Collected data
-- ==== Sys2Proof/Machine/Dispatch.lean ====
section
/-! DEFINITION. The one match from a command to its meaning: one arm per constructor of Instr. -/

namespace Sys2Proof.Machine

def exec (i : Instr) (s : State) : Host.Outcome State Fault Refusal :=
  match i with
  | .controlPortRequest write addr be wdata => Sys2Proof.Machine.execControlPortRequest write addr be wdata s
  | .registerWrite addr data => Sys2Proof.Machine.execRegisterWrite addr data s
  | .memoryWindowWrite addr be wdata => Sys2Proof.Machine.execMemoryWindowWrite addr be wdata s
  | .memoryWindowRead addr => Sys2Proof.Machine.execMemoryWindowRead addr s
  | .bclkEdge => Sys2Proof.Machine.execBclkEdge s
  | .setatEntryApply => Sys2Proof.Machine.execSetatEntryApply s
  | .xingWaitWake t => Sys2Proof.Machine.execXingWaitWake t s
  | .bclkLost => Sys2Proof.Machine.execBclkLost s
  | .bclkPresent => Sys2Proof.Machine.execBclkPresent s
  | .bclkMeasure period => Sys2Proof.Machine.execBclkMeasure period s
  | .timebaseRun => Sys2Proof.Machine.execTimebaseRun s
  | .timebaseStop => Sys2Proof.Machine.execTimebaseStop s
  | .timebaseStopComplete => Sys2Proof.Machine.execTimebaseStopComplete s
  | .timebaseModeWrite mode => Sys2Proof.Machine.execTimebaseModeWrite mode s
  | .otGeomWrite data => Sys2Proof.Machine.execOtGeomWrite data s
  | .resyncArm => Sys2Proof.Machine.execResyncArm s
  | .resyncStep => Sys2Proof.Machine.execResyncStep s
  | .loadGo => Sys2Proof.Machine.execLoadGo s
  | .freeLoadStep => Sys2Proof.Machine.execFreeLoadStep s
  | .markerMissed => Sys2Proof.Machine.execMarkerMissed s
  | .holdoverExpire => Sys2Proof.Machine.execHoldoverExpire s
  | .ingestBeat port stream sop eop xtag poison data => Sys2Proof.Machine.execIngestBeat port stream sop eop xtag poison data s
  | .spoolWordWrite port => Sys2Proof.Machine.execSpoolWordWrite port s
  | .quarantineReleaseTick => Sys2Proof.Machine.execQuarantineReleaseTick s
  | .ingestClkOk port => Sys2Proof.Machine.execIngestClkOk port s
  | .ingestClkLost port => Sys2Proof.Machine.execIngestClkLost port s
  | .ingestEnable port => Sys2Proof.Machine.execIngestEnable port s
  | .ingestStop port => Sys2Proof.Machine.execIngestStop port s
  | .ingestStopEffect port => Sys2Proof.Machine.execIngestStopEffect port s
  | .ingestStopComplete port => Sys2Proof.Machine.execIngestStopComplete port s
  | .ingestMapWrite port stream data => Sys2Proof.Machine.execIngestMapWrite port stream data s
  | .spoolCfgWrite m which data => Sys2Proof.Machine.execSpoolCfgWrite m which data s
  | .spoolEnable m => Sys2Proof.Machine.execSpoolEnable m s
  | .spoolStop m => Sys2Proof.Machine.execSpoolStop m s
  | .spoolForce m => Sys2Proof.Machine.execSpoolForce m s
  | .spoolStopComplete m => Sys2Proof.Machine.execSpoolStopComplete m s
  | .mark n k pick => Sys2Proof.Machine.execMark n k pick s
  | .rewind n k => Sys2Proof.Machine.execRewind n k s
  | .release n k => Sys2Proof.Machine.execRelease n k s
  | .peek n k => Sys2Proof.Machine.execPeek n k s
  | .deepSpill m => Sys2Proof.Machine.execDeepSpill m s
  | .deepSpillAck m => Sys2Proof.Machine.execDeepSpillAck m s
  | .deepRefillDone m => Sys2Proof.Machine.execDeepRefillDone m s
  | .threadStart t gchk gen => Sys2Proof.Machine.execThreadStart t gchk gen s
  | .threadHalt t gchk gen => Sys2Proof.Machine.execThreadHalt t gchk gen s
  | .threadResume t gchk gen => Sys2Proof.Machine.execThreadResume t gchk gen s
  | .threadKill t gchk gen => Sys2Proof.Machine.execThreadKill t gchk gen s
  | .threadCmdBoundary t => Sys2Proof.Machine.execThreadCmdBoundary t s
  | .resumeSealComplete t => Sys2Proof.Machine.execResumeSealComplete t s
  | .threadRecordWrite t word be data => Sys2Proof.Machine.execThreadRecordWrite t word be data s
  | .threadDoorbell t gchk gen => Sys2Proof.Machine.execThreadDoorbell t gchk gen s
  | .descWaitReadDone t => Sys2Proof.Machine.execDescWaitReadDone t s
  | .threadFetchStart n => Sys2Proof.Machine.execThreadFetchStart n s
  | .threadFetchDone n k => Sys2Proof.Machine.execThreadFetchDone n k s
  | .ibLineFill n k => Sys2Proof.Machine.execIbLineFill n k s
  | .timerWaitExpire t => Sys2Proof.Machine.execTimerWaitExpire t s
  | .needleEnable n => Sys2Proof.Machine.execNeedleEnable n s
  | .needleStop n => Sys2Proof.Machine.execNeedleStop n s
  | .needleStopComplete n => Sys2Proof.Machine.execNeedleStopComplete n s
  | .needleClockStop n => Sys2Proof.Machine.execNeedleClockStop n s
  | .needlePowerGate n => Sys2Proof.Machine.execNeedlePowerGate n s
  | .needleWakeDone n => Sys2Proof.Machine.execNeedleWakeDone n s
  | .nop n k => Sys2Proof.Machine.execNop n k s
  | .jmp n k => Sys2Proof.Machine.execJmp n k s
  | .brcc n k => Sys2Proof.Machine.execBrcc n k s
  | .call n k => Sys2Proof.Machine.execCall n k s
  | .ret n k => Sys2Proof.Machine.execRet n k s
  | .halt n k => Sys2Proof.Machine.execHalt n k s
  | .yield n k => Sys2Proof.Machine.execYield n k s
  | .hdr n k => Sys2Proof.Machine.execHdr n k s
  | .illegalInstruction n k => Sys2Proof.Machine.execIllegalInstruction n k s
  | .ldi n k => Sys2Proof.Machine.execLdi n k s
  | .add n k => Sys2Proof.Machine.execAdd n k s
  | .sub n k => Sys2Proof.Machine.execSub n k s
  | .and n k => Sys2Proof.Machine.execAnd n k s
  | .or n k => Sys2Proof.Machine.execOr n k s
  | .xor n k => Sys2Proof.Machine.execXor n k s
  | .shl n k => Sys2Proof.Machine.execShl n k s
  | .shr n k => Sys2Proof.Machine.execShr n k s
  | .cmpi n k => Sys2Proof.Machine.execCmpi n k s
  | .waitx n k => Sys2Proof.Machine.execWaitx n k s
  | .waitd n k => Sys2Proof.Machine.execWaitd n k s
  | .waits n k => Sys2Proof.Machine.execWaits n k s
  | .waitr n k => Sys2Proof.Machine.execWaitr n k s
  | .waitrTimeout t => Sys2Proof.Machine.execWaitrTimeout t s
  | .cross n k => Sys2Proof.Machine.execCross n k s
  | .setat n k => Sys2Proof.Machine.execSetat n k s
  | .lock n k => Sys2Proof.Machine.execLock n k s
  | .unlock n k => Sys2Proof.Machine.execUnlock n k s
  | .lockLeaseEnd lock => Sys2Proof.Machine.execLockLeaseEnd lock s
  | .lockBreak lock => Sys2Proof.Machine.execLockBreak lock s
  | .lockClear lock => Sys2Proof.Machine.execLockClear lock s
  | .sends n k => Sys2Proof.Machine.execSends n k s
  | .move n k => Sys2Proof.Machine.execMove n k s
  | .movec n k => Sys2Proof.Machine.execMovec n k s
  | .postCommit n k => Sys2Proof.Machine.execPostCommit n k s
  | .postDiscard n k => Sys2Proof.Machine.execPostDiscard n k s
  | .postComplete n k => Sys2Proof.Machine.execPostComplete n k s
  | .seal n k => Sys2Proof.Machine.execSeal n k s
  | .sealComplete n k => Sys2Proof.Machine.execSealComplete n k s
  | .dsetSet n k => Sys2Proof.Machine.execDsetSet n k s
  | .dsetGet n k => Sys2Proof.Machine.execDsetGet n k s
  | .descFetchDone n => Sys2Proof.Machine.execDescFetchDone n s
  | .transferBurst n => Sys2Proof.Machine.execTransferBurst n s
  | .transferLeaveActive n => Sys2Proof.Machine.execTransferLeaveActive n s
  | .completionOwnClear n => Sys2Proof.Machine.execCompletionOwnClear n s
  | .fenceWrite k data => Sys2Proof.Machine.execFenceWrite k data s
  | .fenceExpire k => Sys2Proof.Machine.execFenceExpire k s
  | .fill n k => Sys2Proof.Machine.execFill n k s
  | .compare n k => Sys2Proof.Machine.execCompare n k s
  | .patch n k => Sys2Proof.Machine.execPatch n k s
  | .expand n k => Sys2Proof.Machine.execExpand n k s
  | .reduce n k => Sys2Proof.Machine.execReduce n k s
  | .pedsub n k => Sys2Proof.Machine.execPedsub n k s
  | .decision h payload => Sys2Proof.Machine.execDecision h payload s
  | .decisionInject payload => Sys2Proof.Machine.execDecisionInject payload s
  | .hint h payload => Sys2Proof.Machine.execHint h payload s
  | .decisionMissing entry => Sys2Proof.Machine.execDecisionMissing entry s
  | .arbitrationRound p pick => Sys2Proof.Machine.execArbitrationRound p pick s
  | .trainNextBurst p => Sys2Proof.Machine.execTrainNextBurst p s
  | .holdLimitOverrun p => Sys2Proof.Machine.execHoldLimitOverrun p s
  | .meshReadResponse p tag lines err => Sys2Proof.Machine.execMeshReadResponse p tag lines err s
  | .meshWriteAck p tag err => Sys2Proof.Machine.execMeshWriteAck p tag err s
  | .meshTimeout p tag => Sys2Proof.Machine.execMeshTimeout p tag s
  | .creditReturn p data => Sys2Proof.Machine.execCreditReturn p data s
  | .reqRise line => Sys2Proof.Machine.execReqRise line s
  | .reqFall line late => Sys2Proof.Machine.execReqFall line late s
  | .rlCfgWrite line base data => Sys2Proof.Machine.execRlCfgWrite line base data s
  | .arbRqWrite r data => Sys2Proof.Machine.execArbRqWrite r data s
  | .meshFreeze p on => Sys2Proof.Machine.execMeshFreeze p on s
  | .irqMessage line => Sys2Proof.Machine.execIrqMessage line s
  | .irqAck line => Sys2Proof.Machine.execIrqAck line s
  | .hello h lo hi count => Sys2Proof.Machine.execHello h lo hi count s
  | .helloResend => Sys2Proof.Machine.execHelloResend s
  | .token h ver count curRoot crv hopDelay acc => Sys2Proof.Machine.execToken h ver count curRoot crv hopDelay acc s
  | .probe h pseq turn => Sys2Proof.Machine.execProbe h pseq turn s
  | .echo h pseq turn elapsed dwell => Sys2Proof.Machine.execEcho h pseq turn elapsed dwell s
  | .probeTimeout dwell => Sys2Proof.Machine.execProbeTimeout dwell s
  | .ringUp h ver count lastRoot lrv rtt full => Sys2Proof.Machine.execRingUp h ver count lastRoot lrv rtt full s
  | .claim h => Sys2Proof.Machine.execClaim h s
  | .claimTimeout => Sys2Proof.Machine.execClaimTimeout s
  | .retrain h full => Sys2Proof.Machine.execRetrain h full s
  | .seamRetrainCmd => Sys2Proof.Machine.execSeamRetrainCmd s
  | .seamMeasureCmd => Sys2Proof.Machine.execSeamMeasureCmd s
  | .refMarkerLost => Sys2Proof.Machine.execRefMarkerLost s
  | .marker h xing delay dlat gap olen tau dwell => Sys2Proof.Machine.execMarker h xing delay dlat gap olen tau dwell s
  | .linkHit east => Sys2Proof.Machine.execLinkHit east s
  | .linkHitTimeout east => Sys2Proof.Machine.execLinkHitTimeout east s
  | .lockReq h lock t isTry isUnlock lease => Sys2Proof.Machine.execLockReq h lock t isTry isUnlock lease s
  | .lockRsp h lock t code leaseEnd => Sys2Proof.Machine.execLockRsp h lock t code leaseEnd s
  | .lockReqTimeout t => Sys2Proof.Machine.execLockReqTimeout t s
  | .commit h orbit => Sys2Proof.Machine.execCommit h orbit s
  | .harvest h xing => Sys2Proof.Machine.execHarvest h xing s
  | .rread h offset rtag => Sys2Proof.Machine.execRread h offset rtag s
  | .rwrite h offset rtag data => Sys2Proof.Machine.execRwrite h offset rtag data s
  | .rrsp h rtag code data => Sys2Proof.Machine.execRrsp h rtag code data s
  | .remoteAccessTimeout rtag => Sys2Proof.Machine.execRemoteAccessTimeout rtag s
  | .bbread h first num rtag => Sys2Proof.Machine.execBbread h first num rtag s
  | .bbrsp h rtag code ent first more data => Sys2Proof.Machine.execBbrsp h rtag code ent first more data s
  | .user h payload => Sys2Proof.Machine.execUser h payload s
  | .seamSend data => Sys2Proof.Machine.execSeamSend data s
  | .seamRxqRead => Sys2Proof.Machine.execSeamRxqRead s
  | .seamEnable => Sys2Proof.Machine.execSeamEnable s
  | .seamStop => Sys2Proof.Machine.execSeamStop s
  | .seamStopComplete => Sys2Proof.Machine.execSeamStopComplete s
  | .bypassForceSet => Sys2Proof.Machine.execBypassForceSet s
  | .bypassForceClear => Sys2Proof.Machine.execBypassForceClear s
  | .bypassPinRise => Sys2Proof.Machine.execBypassPinRise s
  | .aoSupplyFall => Sys2Proof.Machine.execAoSupplyFall s
  | .configCommit named orbit => Sys2Proof.Machine.execConfigCommit named orbit s
  | .commitCancel => Sys2Proof.Machine.execCommitCancel s
  | .configSwap => Sys2Proof.Machine.execConfigSwap s
  | .bootSeal => Sys2Proof.Machine.execBootSeal s
  | .lifecycleChange key next => Sys2Proof.Machine.execLifecycleChange key next s
  | .tdPdreqRise d => Sys2Proof.Machine.execTdPdreqRise d s
  | .tdPdackRise d => Sys2Proof.Machine.execTdPdackRise d s
  | .tdPdreqFall d => Sys2Proof.Machine.execTdPdreqFall d s
  | .tdForce d => Sys2Proof.Machine.execTdForce d s
  | .bdPdreqRise b => Sys2Proof.Machine.execBdPdreqRise b s
  | .bdPdackRise b => Sys2Proof.Machine.execBdPdackRise b s
  | .bdPdreqFall b => Sys2Proof.Machine.execBdPdreqFall b s
  | .bdForce b => Sys2Proof.Machine.execBdForce b s
  | .npllMultWrite q data => Sys2Proof.Machine.execNpllMultWrite q data s
  | .npllLock q => Sys2Proof.Machine.execNpllLock q s
  | .npllUnlock q => Sys2Proof.Machine.execNpllUnlock q s
  | .coldReset powerOn => Sys2Proof.Machine.execColdReset powerOn s
  | .warmReset src => Sys2Proof.Machine.execWarmReset src s
  | .warmQuiesceEnd timeout => Sys2Proof.Machine.execWarmQuiesceEnd timeout s
  | .coreLossReset => Sys2Proof.Machine.execCoreLossReset s
  | .spoolWipeDone => Sys2Proof.Machine.execSpoolWipeDone s
  | .blockReady => Sys2Proof.Machine.execBlockReady s
  | .debugRead addr => Sys2Proof.Machine.execDebugRead addr s
  | .debugWrite addr data => Sys2Proof.Machine.execDebugWrite addr data s
  | .debugSetMen on => Sys2Proof.Machine.execDebugSetMen on s
  | .debugReadLine => Sys2Proof.Machine.execDebugReadLine s
  | .debugWriteLine => Sys2Proof.Machine.execDebugWriteLine s
  | .faultPop => Sys2Proof.Machine.execFaultPop s
  | .bbEventRecord => Sys2Proof.Machine.execBbEventRecord s
  | .bbFreeze => Sys2Proof.Machine.execBbFreeze s
  | .bbFreezeComplete => Sys2Proof.Machine.execBbFreezeComplete s
  | .bbArm => Sys2Proof.Machine.execBbArm s
  | .bbSoft value => Sys2Proof.Machine.execBbSoft value s
  | .bbFlush => Sys2Proof.Machine.execBbFlush s
  | .weederUnit mem => Sys2Proof.Machine.execWeederUnit mem s
  | .pedResult c => Sys2Proof.Machine.execPedResult c s
  | .calPedWrite => Sys2Proof.Machine.execCalPedWrite s
  | .phaseMean => Sys2Proof.Machine.execPhaseMean s
  | .rotationPoint => Sys2Proof.Machine.execRotationPoint s
  | .rotationBatch => Sys2Proof.Machine.execRotationBatch s
  | .monitorFrameEnd => Sys2Proof.Machine.execMonitorFrameEnd s
  | .monitorFrameAbort => Sys2Proof.Machine.execMonitorFrameAbort s
  | .serviceEnable svc => Sys2Proof.Machine.execServiceEnable svc s
  | .serviceStop svc => Sys2Proof.Machine.execServiceStop svc s
  | .serviceStopComplete svc => Sys2Proof.Machine.execServiceStopComplete svc s
  | .pmcCounterWrite k data => Sys2Proof.Machine.execPmcCounterWrite k data s
  | .pmcClear => Sys2Proof.Machine.execPmcClear s
  | .harvestNow => Sys2Proof.Machine.execHarvestNow s
  | .harvestAt => Sys2Proof.Machine.execHarvestAt s
  | .harvestCancel => Sys2Proof.Machine.execHarvestCancel s
  | .harvestSnapshot => Sys2Proof.Machine.execHarvestSnapshot s
  | .harvestRecordDone => Sys2Proof.Machine.execHarvestRecordDone s
  | .sampleEnable => Sys2Proof.Machine.execSampleEnable s
  | .sampleStop => Sys2Proof.Machine.execSampleStop s
  | .sampleRecord n => Sys2Proof.Machine.execSampleRecord n s
  | .blockLockGained east => Sys2Proof.Machine.execBlockLockGained east s
  | .malformedMessage h kind => Sys2Proof.Machine.execMalformedMessage h kind s
  | .tdForceFall d => Sys2Proof.Machine.execTdForceFall d s

end Sys2Proof.Machine
end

WHAT IS REQUIRED
Where the string "code" occurs in the data, return the whole line.

THE ANSWER
  | .lockRsp h lock t code leaseEnd => Sys2Proof.Machine.execLockRsp h lock t code leaseEnd s
  | .rrsp h rtag code data => Sys2Proof.Machine.execRrsp h rtag code data s
  | .bbrsp h rtag code ent first more data => Sys2Proof.Machine.execBbrsp h rtag code ent first more data s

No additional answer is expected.